- Fairhaven
- Coordinates: 38°27′22″S 144°05′09″E﻿ / ﻿38.45611°S 144.08583°E
- Country: Australia
- State: Victoria
- LGA: Surf Coast Shire;
- First People: Eastern Maar;
- Location: 43 km (27 mi) SW of Geelong; 106 km (66 mi) SW of Melbourne;

Government
- • State electorate: Polwarth;
- • Federal division: Wannon;

Population
- • Total: 390 (SAL 2021)
- Postcode: 3231
Localities around Fairhaven
| Aireys Inlet | Aireys Inlet | Aireys Inlet |
| Moggs Creek | Fairhaven | Aireys Inlet |
| Bass Strait | Bass Strait | Bass Strait |

= Fairhaven, Victoria =

Fairhaven is a town in the Surf Coast Shire, Victoria, Australia. In the 2021 census, Fairhaven had a population of 390 people.

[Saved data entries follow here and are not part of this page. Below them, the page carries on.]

/-- A job that has not begun its first layer, one between two layers, and one whose Docent decision is due. -/
theorem test_layer_start_witness :
    (({ tLJob with started := false } : Job).nextLayer = some (0, 0) ∧ ({ tLJob with started := false } : Job).layers[0]? = some tL ∧ (tIdle tLJob).windowOpen { tLJob with started := false } 0 = false ∧ (tIdle tLJob).job 1 = some tLJob ∧ tLJob.cores.Nodup) ∧
    ((let j := { tLJob with layers := [tL, tL], layerDone := 1, docSlots := [3] }
  j.nextLayer = some (1, 0) ∧ j.layers[1]? = some tL)) ∧
    ((let j := { tDocJob with layers := [{ tL with docent := some tDocRec }], started := false }
  let s := { tDoc with docent := [(3, { job := 1, rc := some tDocRec, window := 0, limit := 100 })], jobs := [(1, j)] }
  j.nextLayer = some (0, 0) ∧ s.windowOpen j 0 = true)) ∧
    ({ tDrawJob with started := false }.docentOf 0 = some (3, tDocRec) ∧ (tDraw false).windowOpen { tDrawJob with started := false } 0 = false) := by
  decide +kernel

/-- A dispatch whose tile is staged, one whose tile waits for a tag, one whose position is not scored yet, a skipped item, and an epilogue. -/
theorem test_dispatch_witness :
    ((let s := tOne []; let j := tOneJob; let k := s.core 0
  k.tile = none ∧ s.job k.job.toNat = some j ∧ s.coreReady 0 j = true ∧ 0 ∈ j.cores ∧ k.nextItem = 0 ∧ j.layer = 0)) ∧
    ((let s := tOne []; let l := { tL with m := 0, n := 0, k := 7, lenN := 9, lenM := 9, lenK := 9 }
  ((s.workNow tOneJob l)[0]?).any (fun i => !i.skip && s.scored 0 tOneJob i && !(s.inQuarantine (Assoc.get 0 tOneJob.kaddr 0 + l.kentry)) &&
  (match s.stageAll 1 0 tOneJob l (s.fillTds 0 tOneJob l i [0, tOneTd]) with | .done u => u != s | _ => false)) = true)) ∧
    ((let s := tOne [0]; let l := { tL with m := 0, n := 0, k := 7, lenN := 9, lenM := 9, lenK := 9 }
  ((s.workNow tOneJob l)[0]?).any (fun i => !i.skip && (match s.stageAll 1 0 tOneJob l (s.fillTds 0 tOneJob l i [0, tOneTd]) with | .waits => true | _ => false)) = true)) ∧
    ((let s := tDraw false; let l := { tL with m := 0, n := 3, k := 3, lenN := 9, lenM := 9, lenK := 9, docent := some tDocRec }
  ((s.workNow tDrawJob l)[0]?).any (fun i => !i.skip && !(s.scored 0 tDrawJob i)) = true)) ∧
    ((let j := { tLJob with jd := some tDesc }
  let l := { tL with lenN := 0 }
  (((tIdle j).workNow j l)[0]?).map (fun i => i.skip) = some true)) ∧
    ((let j := tSplitJob; let l := { tL with split := 2, k := 65535 }
  let work := (tIdle j).workNow j l
  (∀ m ∈ j.cores, ((tIdle j).core m).tile = none) ∧ Assoc.get 0 j.splitDone 0 = partsOf work 0 ∧
  (work.find? (fun x => x.item == 0 && x.split && !x.skip)).any (fun i =>
  match (tIdle j).stageAll 1 0 j l ((tIdle j).fillTds 0 j l (i.whole j l) []) with | .done _ => true | _ => false) = true)) := by
  decide +kernel

/-- A Curator's report of a governed tensor and of the layer, and the decisions for an estimate of 0 and for a widening at WMAX. -/
theorem test_step_decision_witness :
    ((let l := { tL with y := 6, tempos := [tTempo] }
  let j := { tLJob with layers := [l], mapped := 3 }
  j.started = true ∧ l.produced.find? (fun r => r.tensor == 6) = some tTempo ∧ 6 ∉ j.closed ∧ ((0 ||| BitVec.ofNat 32 (2 ^ 0)) &&& j.mapped ≠ j.mapped) ∧ bitAt j.mapped.toNat 0 = true)) ∧
    (tL.produced = [] ∧ tLJob.docentOf tLJob.layer = none ∧ ({ tIdle tLJob with cores := [(0, { tCore with running := false, nextItem := 1 })] }).clusterDone 0 tLJob [] = true) ∧
    (tTempo.wmin ≤ tTempo.wmax ∧ f32Eq 0 0 = true ∧ f32Eq 0x47000000 0 = false) := by
  decide +kernel

/-- A pin by firmware with a valid and with a bad scale, and one behind a host write; a draw that goes to the check engine, one of a dense run, one dropped, one of a period that is drawn; both kinds of results. -/
theorem test_pins_samples_witness :
    (tState.phase = .service ∧ tState.claimed (tempoSlot 6 0x30) .firmware = 0 ∧ ¬(fget (0x3F80000000000009#64) 3 1 = 1 ∧ f32PosFinite (BitVec.ofNat 32 (fget (0x3F80000000000009#64) 32 32)) = false)) ∧
    (fget 8 3 1 = 1 ∧ f32PosFinite (BitVec.ofNat 32 (fget 8 32 32)) = false ∧ tState.vbWait = []) ∧
    (~~~(({ tState with written := [(tempoSlot 6 0x30, BitVec.allOnes 64, 2)] } : State).claimed (tempoSlot 6 0x30) .firmware) = 0) ∧
    ((let s := tDraw false; let x := s.docX 3
  s.job 1 = some tDrawJob ∧ tDrawJob.docentOf tDrawJob.layer = some (3, tDocRec) ∧ (s.core 0).running = true ∧ tDrawJob.measure = false ∧ tDrawJob.phase = .running ∧
  (s.tileInactive 0 tDrawJob x).any (fun y => decide (y.2.2[2]? = some (2, 0))) = true ∧ x.dense = false ∧ ((tDraw true).docX 3).dense = true ∧
  ((Assoc.get {} x.periods 0).periodOf ((s.core 0).docBase + 2)) = 0 ∧ (0 : Nat) ∉ (Assoc.get {} x.periods 0).drawn ∧ (s.core 0).checkNow = none ∧ (s.core 0).checkQ = [])) ∧
    ((let s := { tDraw false with cores := [(0, { (tDraw false).core 0 with checkNow := some (.sample tSample) })] }
  (s.docX 3).rc = some tDocRec ∧ s.sampleOn 3 0 = some tSample ∧ (s.core 0).halting = false ∧ (tDrawJob.layers[tSample.layer]?).isSome = true)) ∧
    ((let s := { tDraw true with docent := [(3, { (tDraw true).docX 3 with due := [{ core := 0, pos := 0, ch := 0, y := some 0xBFC00000 }] })] }
  (s.docX 3).rc = some tDocRec ∧ (s.docX 3).due = [{ core := 0, pos := 0, ch := 0, y := some 0xBFC00000 }])) := by
  decide +kernel

/-- A slot whose window has its samples. -/
theorem test_docent_window_witness :
    (tDoc.docX 3).rc = some tDocRec ∧ (tDoc.docX 3).window ≤ (tDoc.setFld (docentSlot 3 0x10) 32 8 4).fld (docentSlot 3 0x10) 32 8 := by
  decide +kernel

/-- A wait past TAG_TIMEOUT, gated units, and idle units with GATE_EN. -/
theorem test_memory_units_witness :
    (({ tCore with waits := [{ iaddr := 0x4000, opcode := 0x70, since := 0, aux := 5, timed := true }] } : CoreSt).waits.any (fun w => w.timed && decide (w.since + 600 * max 1 (tState.fld (foy 0x00B0) 0 32) < 6000001)) = true ∧ tState.arrivals = []) ∧
    ((tState.setFld (hallMem 3 0x30) 47 1 1).fld (hallMem 3 0x30) 47 1 = 1 ∧ (255 : Nat) ∈ ({ tState with salonGate := [255] } : State).salonGate) ∧
    ((tState.setFld (foy 0x0008) 63 1 1).fld (foy 0x0008) 63 1 = 1 ∧ tState.clusterPermanent 31 = false ∧ tState.phase ≠ .safe) ∧
    (tState.fld (foy 0x0610) 16 1 = 1 ∧ regionsClear (tState.hall 0).regions (47 * 2 ^ 22) (2 ^ 22) = true ∧ tState.coreClear 255 = true ∧ (List.range 8).all (fun i => tState.coreClear (8 * 31 + i)) = true ∧ tState.hallIdle 3 = true) := by
  decide +kernel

The town is a popular holiday destination, with many homes being used for that purpose. It adjoins Fairhaven Beach, which at 6 km long is the longest beach on the Great Ocean Road. The town is separated from adjoining Aireys Inlet by the Painkalac Creek, and development in recent years has seen Fairhaven become increasingly joined to the Aireys Inlet township.

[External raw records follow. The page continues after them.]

-- ==== Sys2Proof/Config.lean ====
section
/-! DEFINITION. The fixed figures of the part: capacities, limits and codes that no request changes. The
manual leaves no value free that a command of this block needs, so there is no opaque constant here. -/

namespace Sys2Proof.Config

/-- The lower end of the range of a route position, in cm (conventions of 00_scope.md). -/
def posMin : Int := -2147483648

/-- The upper end of the range of a route position, in cm (conventions of 00_scope.md). -/
def posMax : Int := 2147483647

/-- The bound on a route position that a request carries (R23, R54, R62, R68, R77). -/
def routeLimit : Int := 2000000000

/-- The ceiling of the position uncertainty, in µm (R44). -/
def uCeiling : Nat := 1000000000

/-- The greatest speed, in cm/s (R38, R45). -/
def speedCeiling : Nat := 8000

/-- Entries of a speed window (R38, R45). -/
def windowLength : Nat := 10

/-- Silent slots after which a channel may fail, and where the count is held (R39, R40). -/
def silentLimit : Nat := 100

/-- The other channel's speed at which a silent channel fails, in cm/s (R40). -/
def failureSpeed : Nat := 500

/-- Open captures held at most (R50). -/
def captureCapacity : Nat := 8

/-- The highest capture number (R50). -/
def captureLast : Nat := 65535

/-- Committed segments held at most (R64). -/
def committedCapacity : Nat := 256

/-- Staged segments held at most (R67). -/
def stagedCapacity : Nat := 32

/-- Segments in one AddSegments (R69). -/
def segmentsPerRequest : Nat := 8

/-- Samples of the history ring (R87). -/
def ringCapacity : Nat := 1024

/-- Cars of a formation (R1). -/
def carCapacity : Nat := 12

/-- Alert records held at most (R163). -/
def alertCapacity : Nat := 8

/-- NodeTransfers outstanding at most (R165). -/
def transferCapacity : Nat := 4

/-- Parked serials held at most (R143). -/
def parkedCapacity : Nat := 24

/-- CLAIM rounds of a muster at most (R150). -/
def musterRounds : Nat := 24

/-- Characters the receive FIFO holds (R171). -/
def fifoCapacity : Nat := 64

/-- Where the counters of 16 bits saturate (R143, R175). -/
def counterMax : Nat := 65535

/-- The clamp of a reported angle, in mdeg (R145). -/
def angleLimit : Int := 12000

/-- The clamp of a measured lateral acceleration, in mm/s² (R88). -/
def measuredLimit : Int := 8000

/-- The clamp of a computed lateral acceleration, in mm/s² (R107, R110). -/
def computedLimit : Int := 4000

/-- Where the tracking-error count is held (R132). -/
def trackingCeiling : Nat := 200

/-- The greatest telemetry period, in planner computations (R183, R184). -/
def reportingMax : Nat := 250

/-- The part code that Identify reports (R191). -/
def partCode : Half := 0x0612#16

/-- The sync value that opens a frame (R188). -/
def sync : Byte := 0xC5#8

end Sys2Proof.Config
end

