/-- Silence or a bad reply, where a reply is awaited (R145, R154, R156, R158). -/
def noReply (s : State) : State :=
  match s.line.exch with
  | .stat a => askAfter a (missAt a s)
  | .mrsp => openWindow (completeHead .noAnswer 0#16 s)
  | .alrt _ => endCycle s
  | .quiet | .echo _ | .takeEcho _ _ | .cut | .round | .window => s

/-- A STAT whose check passes is good where an ASK awaits its address; another reply awaited makes it a bad one (R145,
R154). -/
def hearStat (address : Nat) (angle : Int) (condition : NodeCond) (flags : NodeFlags) (acceleration : Option Int)
    (s : State) : State :=
  if s.line.exch = .stat address then
    askAfter address (goodStat address angle condition flags acceleration s)
  else noReply s

/-- The node of a car is lost at its third miss; where it was the car being asked, the ASK phase goes on (R154,
R155). -/
def hearNodeLost (car : Nat) (s : State) : State :=
  if isBound s car then
    (if s.line.exch = .stat (car + 1) then askAfter (car + 1) (loseNode car s) else loseNode car s)
  else s

/-- The address whose MRSP is awaited: that of the car of the entry at the head (R156). -/
def awaitedTransfer (s : State) : Option Nat := s.line.maint.head?.map (fun t => t.car + 1)

/-- An MRSP whose check passes is good where the transfer to its address awaits one (R145, R156). -/
def hearMrsp (address : Nat) (accepted : Bool) (value : Half) (s : State) : State :=
  if s.line.exch = .mrsp ∧ awaitedTransfer s = some address then
    openWindow (completeHead (if accepted then .done else .nodeRefused) value s)
  else noReply s

/-! ## The CALL window -/

/-- A join key is answered (R160, R161). -/
def answerJoin (x : Serial) (s : State) : State :=
  match carOfSerial s x with
  | some k =>
    let t := if isBound s k then addFault k .nodeRestart (unbind k s) else s
    sendFrame (.name x (k + 1)) t
  | none =>
    let t := s.setLine { s.line with foreign := s.line.foreign.drop x }
    match t.line.foreign.highestFree with
    | some a => sendFrame (.name x a) t
    | none => sendFrame (.park x) t

/-- The winning key is read (R157). -/
def readKey (key : WindowKey) (s : State) : State :=
  match key with
  | .noCall => endCycle s
  | .garbled => endCycle s
  | .alert a => setExch (.alrt a) s
  | .join x => answerJoin x s

/-- The winning key of a window that a delivered CALL has opened (R157). -/
def hearKey (key : WindowKey) (s : State) : State := if s.line.exch = .window then readKey key s else s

Fairhaven Beach is a popular surfing destination, and the Fairhaven Surf Lifesaving Club, which was founded in 1957, has been described as Fairhaven's "social centre". The club operated out of a volunteer-built clubhouse from 1960 until 2012, when the building was demolished to allow for the construction of a new modern one. Numerous delays saw the club operating out of shipping containers for more than a year, but a new clubhouse finally opened in December 2013.
The locality was mentioned in the 1991 Hollywood blockbuster “Point Break” during the final portion of the movie on a radio weather warning for a cyclone whose eye was about to cross over the locality during the famed 50 year storm. In reality the area is around 1500 kilometres south of the zone in which a cyclone can form.

A local landmark is the Pole House, situated on a concrete column 40 metres above Fairhaven Beach. The original house, built in 1978, was demolished in 2013 after the owners thwarted a bid to list the building on the Victorian Heritage Register. In 2013–14, a house was rebuilt on the existing pole, to a modern design along similar lines. Better Homes and Gardens filmed a segment there for the opening of the replacement house in early 2014.

The Fairhaven area was badly damaged in the Ash Wednesday bushfires of 1983.